Наташка пожала плечами и кивнула.
— У них ссоры были?
— Были, особенно в последнее время… Ей казалось, что Паша ей изменяет. Она очень переживала.
— Все это печально, — вмешался отец Макса. — Но я не понимаю, какое отношение это имеет к исчезновению моего сына?
— Самое непосредственное, — ответил Скабичевский. — Возможно, из дневника мы узнаем, где его искать. Продолжай.
Наташка с сомнением покачала головой:
— Ну… в общем, Светка писала, что Паша ее очень изменил, что она уже как-то по-другому начала на мир смотреть. Помню такую фразу: “Я понимаю сущность некоторых людей”. Что-то вроде этого.
— Света его в своей смерти обвиняла?
— Она часто писала, что он ее “ в могилу загонит”.
— Сексуальные отношения между ними были?
Наташка посмотрела на Скабичевского:
— Да.
— Последняя запись ее, я полагаю, была посвящена описанию сна?
— Нет, — удивилась Наташка. — Там про какую-то вечеринку было.
— А ей ни разу не снилось, будто она летает над городом?
Присутствующие шевельнулись.
— Нет. Но Светка однажды сказала мне, что видела себя рядом с собой.
— Видела себя со стороны? — подсказал Скабичевский.
— Нет. Рядом с собой, — ответила Наташка.
— Ладно, подробней я тебя с глазу на глаз расспрошу, — вздохнул следователь. — Что случилось с Максом?
— Сегодня утром мне позвонили. Мужской голос. Потребовали, чтобы я отнесла дневник к гаражам на М-ской. А если не отнесу, то меня… закопают.
— Почему же ты нам не сказала?! — обалдел ее отец.
— Мне угрожали, — пожала плечами Наташка. — Я позвонила Максу, попросила его прийти. Он согласился сам отнести дневник, но сначала говорил, что мне лучше все рассказать. Мы решили так: Макс передаст дневник, а я буду рядом и, если что-то случится, позову на помощь.
— Тьфу! — сказал отец Макса и хлопнул себя по колену.
— Мы пришли. — продолжала Наташка. — Долго никого не было. Потом подъехала иномарка… номер я не помню… Из нее вышли двое, схватили Макса и затащили в машину. Потом уехали.
— От гаражей налево… А я в милицию позвонила.
Отец Макса вздохнул. Скабичевский записал вкратце все Наташкины показания.
— А может, это были вообще какие-то посторонние? — спросила мать Наташки.

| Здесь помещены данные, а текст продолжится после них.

-- ==== Sys2Proof/Machine/Jumps.lean ====
section
/-! DEFINITION. The meanings of JMP, JEQ, JNE, JLT, JLE, JGT, JGE (spec/45_jumps.md). A target is not checked (R148). -/

namespace Sys2Proof.Machine

/-- A jump taken when its condition holds; else `pc` stays after the instruction (R83, R147). -/
def jumpWhen (taken : Bool) (addr : Word) (s : State) : Result :=
  .next (complete (if taken then setPc s addr else s))

/-- R140. -/
def execJmp (addr : Word) (s : State) : Result := jumpWhen true addr s

/-- R141. -/
def execJeq (addr : Word) (s : State) : Result := jumpWhen (condEq (readReg s .cr)) addr s

/-- R142. -/
def execJne (addr : Word) (s : State) : Result := jumpWhen (condNe (readReg s .cr)) addr s

/-- R143. -/
def execJlt (addr : Word) (s : State) : Result := jumpWhen (condLt (readReg s .cr)) addr s

/-- R144. -/
def execJle (addr : Word) (s : State) : Result := jumpWhen (condLe (readReg s .cr)) addr s

/-- R145. -/
def execJgt (addr : Word) (s : State) : Result := jumpWhen (condGt (readReg s .cr)) addr s

/-- R146. -/
def execJge (addr : Word) (s : State) : Result := jumpWhen (condGe (readReg s .cr)) addr s

end Sys2Proof.Machine
end

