-- ==== Sys2Proof/Machine/Run.lean ====
section
/-! DEFINITION. The run (spec/40_step_cycle.md R82): steps until one returns a non-zero status. It runs under fuel, because a run may
never end (R187; log entry 16). -/

namespace Sys2Proof.Machine

/-- The loop of R82 over a step, for at most the given number of steps: the status it returns and the final state; none where no
step of those returned a non-zero status. -/
def loopOf (f : State → Result) : Nat → State → Option (Status × State)
  | 0, _ => none
  | k + 1, s =>
    match f s with
    | .next t => if t.status = .continues then loopOf f k t else some (t.status, t)
    | .fault _ => none
    | .refused _ => none

/-- `Run(buffer, length)` of R82 over a step: run start, then the loop. -/
def runOf (f : State → Result) (buffer : List Byte) (fuel : Nat) (s : State) : Option (Status × State) :=
  match runStart buffer s with
  | .next t => loopOf f fuel t
  | .fault _ => none
  | .refused _ => none

/-- The loop of R82 under the default maps. -/
def runLoop (fuel : Nat) (s : State) : Option (Status × State) := loopOf step fuel s

/-- `Run(buffer, length)` of R82 under the default maps. -/
def run (buffer : List Byte) (fuel : Nat) (s : State) : Option (Status × State) := runOf step buffer fuel s

/-- A run's answer with the number of its status under a status map (R10). -/
def numbered (sm : StatusMap) (x : Option (Status × State)) : Option (Nat × State) := x.map (fun y => (sm y.1, y.2))

/-- The loop of R82 under a status map, an opcode map and a register map (R10, R62, R22): it returns the number of the status. -/
def runLoopWith (sm : StatusMap) (om : OpcodeMap) (rm : RegIdMap) (fuel : Nat) (s : State) : Option (Nat × State) :=
  numbered sm (loopOf (stepWith om rm) fuel s)

/-- `Run(buffer, length)` of R82 under the three maps: it returns the number of the status. -/
def runWith (sm : StatusMap) (om : OpcodeMap) (rm : RegIdMap) (buffer : List Byte) (fuel : Nat) (s : State) :
    Option (Nat × State) :=
  numbered sm (runOf (stepWith om rm) buffer fuel s)

end Sys2Proof.Machine
end

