theorem toNat_subWords (a b : Word) : ((subWords a b).toNat : Int) = (a.toNat - b.toNat : Int) % 65536 := by
  have h : (subWords a b).toNat = (65536 - b.toNat + a.toNat) % 65536 := BitVec.toNat_sub a b
  have hb : b.toNat < 65536 := b.isLt
  omega

theorem toNat_multWords (a b : Word) : (multWords a b).toNat = a.toNat * b.toNat % 65536 := BitVec.toNat_mul a b

theorem toNat_quotient (a b : Word) : (quotient a b).toNat = a.toNat / b.toNat := BitVec.toNat_udiv

theorem toNat_remainder (a b : Word) : (remainder a b).toNat = a.toNat % b.toNat := BitVec.toNat_umod

/-! ### Three register operands -/

section

variable {dst left right : RegId} {d l r : Reg}

/-- R84, R155 for the format RRR: whichever operand is invalid, the instruction is ill formed. -/
theorem stops_of_invalid_operand_rrr {i : Instr} (hi : i.regIds = [dst, left, right])
    (h : regOfId dst = none ∨ regOfId left = none ∨ regOfId right = none) (s : State) :
    ∃ t, exec i s = .next t ∧ Stopped .invalidRegister s.ip s t := by
  rcases h with h | h | h <;> exact stops_of_invalid_operand (by simp [hi]) h s

/-- R120 to R122: with valid operands, `dst` gets the operation's value of the old sources and nothing else changes. -/
theorem binaryOp_writes (hd : regOfId dst = some d) (hl : regOfId left = some l) (hr : regOfId right = some r)
    (f : Word → Word → Word) (s : State) :
    ∃ t, binaryOp f dst left right s = .next t ∧ readReg t d = f (readReg s l) (readReg s r) ∧ Frame [d] [] s t :=
  ⟨_, binaryOp_some hd hl hr f s, by rw [readReg_complete, readReg_writeReg_same], frame_writeReg s d _⟩

end

/-- Settles O46: the shape of `binaryOp`, with the sum as a number. -/
theorem addWraps : Obligations.AddWraps := fun dst left right =>
  ⟨fun _ => rfl, cutShort (.add dst left right), fun s =>
    ⟨fun d l r hd hl hr => by
        obtain ⟨t, e, hv, hf⟩ := binaryOp_writes hd hl hr addWords s
        exact ⟨t, e, by rw [hv, toNat_addWords], hf⟩,
      fun h => stops_of_invalid_operand_rrr rfl h s⟩⟩

/-- Settles O47: the shape of `binaryOp`, with the difference as an integer. -/
theorem subWraps : Obligations.SubWraps := fun dst left right =>
  ⟨fun _ => rfl, cutShort (.sub dst left right), fun s =>
    ⟨fun d l r hd hl hr => by
        obtain ⟨t, e, hv, hf⟩ := binaryOp_writes hd hl hr subWords s
        exact ⟨t, e, by rw [hv, toNat_subWords], hf⟩,
      fun h => stops_of_invalid_operand_rrr rfl h s⟩⟩

/-- Settles O48: the shape of `binaryOp`, with the low half of the product as a number. -/
theorem multKeepsTheLowHalf : Obligations.MultKeepsTheLowHalf := fun dst left right =>
  ⟨fun _ => rfl, cutShort (.mult dst left right), fun s =>
    ⟨fun d l r hd hl hr => by
        obtain ⟨t, e, hv, hf⟩ := binaryOp_writes hd hl hr multWords s
        exact ⟨t, e, by rw [hv, toNat_multWords], hf⟩,
      fun h => stops_of_invalid_operand_rrr rfl h s⟩⟩

/-! ### DIV, which writes two registers -/

/-- An instruction that completes after writing two registers leaves everything else unchanged (R89). -/
theorem frame_writeReg_writeReg (s : State) (d q : Reg) (v w : Word) :
    Frame [d, q] [] s (complete (writeReg (writeReg s d v) q w)) where
  regs r hr := by
    have hne : r ≠ d ∧ r ≠ q := by simpa using hr
    rw [readReg_complete, readReg_writeReg_other _ _ hne.2, readReg_writeReg_other _ _ hne.1]
  bytes := bytesSameExcept_of_mem_eq ((writeReg_mem _ q w).trans (writeReg_mem s d v)) []
  halted := (writeReg_halted _ q w).trans (writeReg_halted s d v)
  program := (writeReg_program _ q w).trans (writeReg_program s d v)
  status := complete_status _
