-- ==== Sys2Proof/WellFormed.lean ====
section
/-! DEFINITION. What a host may present. Operand widths are in the types; the one check left is the reserved
opcode (spec/70_reset_and_hazards.md R115: "Inputs the host must not present: the reserved opcode `cmd` = 0b11
with `rst` = 0"). -/

namespace Sys2Proof

/-- A command a host may present: any but the reserved one (R41, R115). -/
def Instr.wellFormed : Instr → Bool
  | .hold => true
  | .seed _ => true
  | .byte _ => true
  | .reserved => false

/-- An input triple a host may present: with `rst` = 1 every word is allowed, since it is ignored (R106, R115). -/
def Pins.permitted (p : Pins) : Bool :=
  p.rst || p.cmd != 0b11#2

end Sys2Proof
end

— Вряд ли, — ответил Скабичевский. — Мы всю округу прочесываем. А ты, Наташа, вот что: если знакомства у тебя начнутся какие-то необычные, кто-то расспрашивать будет о Свете, ты сразу родителям говори. По вечерам одна не гуляй, если звонки будут странные…
Подал голос Наташкин мобильник.
— Извините, я сейчас, — Наташка включила его. — Да?.. Макс?! — вскрикнула она.
— Господи! — все, кроме Скабичевского, вскочили.
— Макс! Макс! Але… — кричала Наташка, прижимая телефон к уху. — Где ты?!
В трубке раздалось шипение и голоса.
— Что он говорит?
— Пусть скажет!
— Ш-ш-ш-ш-ш…
— Макс!..
— У меня тут шерсть! — донеслось из трубки. — Прикиньте!
Над Наташкой нависли ее родители, отец Макса. Она вскочила и отбежала в сторону:
— Да тихо вы, ничего не слышно!
— Але! — шипел телефон. — Але!
— Где он?!
Ш-ш-ш-ш-ш…
Я видел девушку с золотой головой своей я ответил за слабость… Девушку всю… из нашего хлеба требовал черно-белый мальчик… Иначе бы стал зеленым дымом окутал он ее…
— Что он говорит? — крикнул отец Макса.
— Это не он!
Наташка прижимала мобильник к уху все сильнее.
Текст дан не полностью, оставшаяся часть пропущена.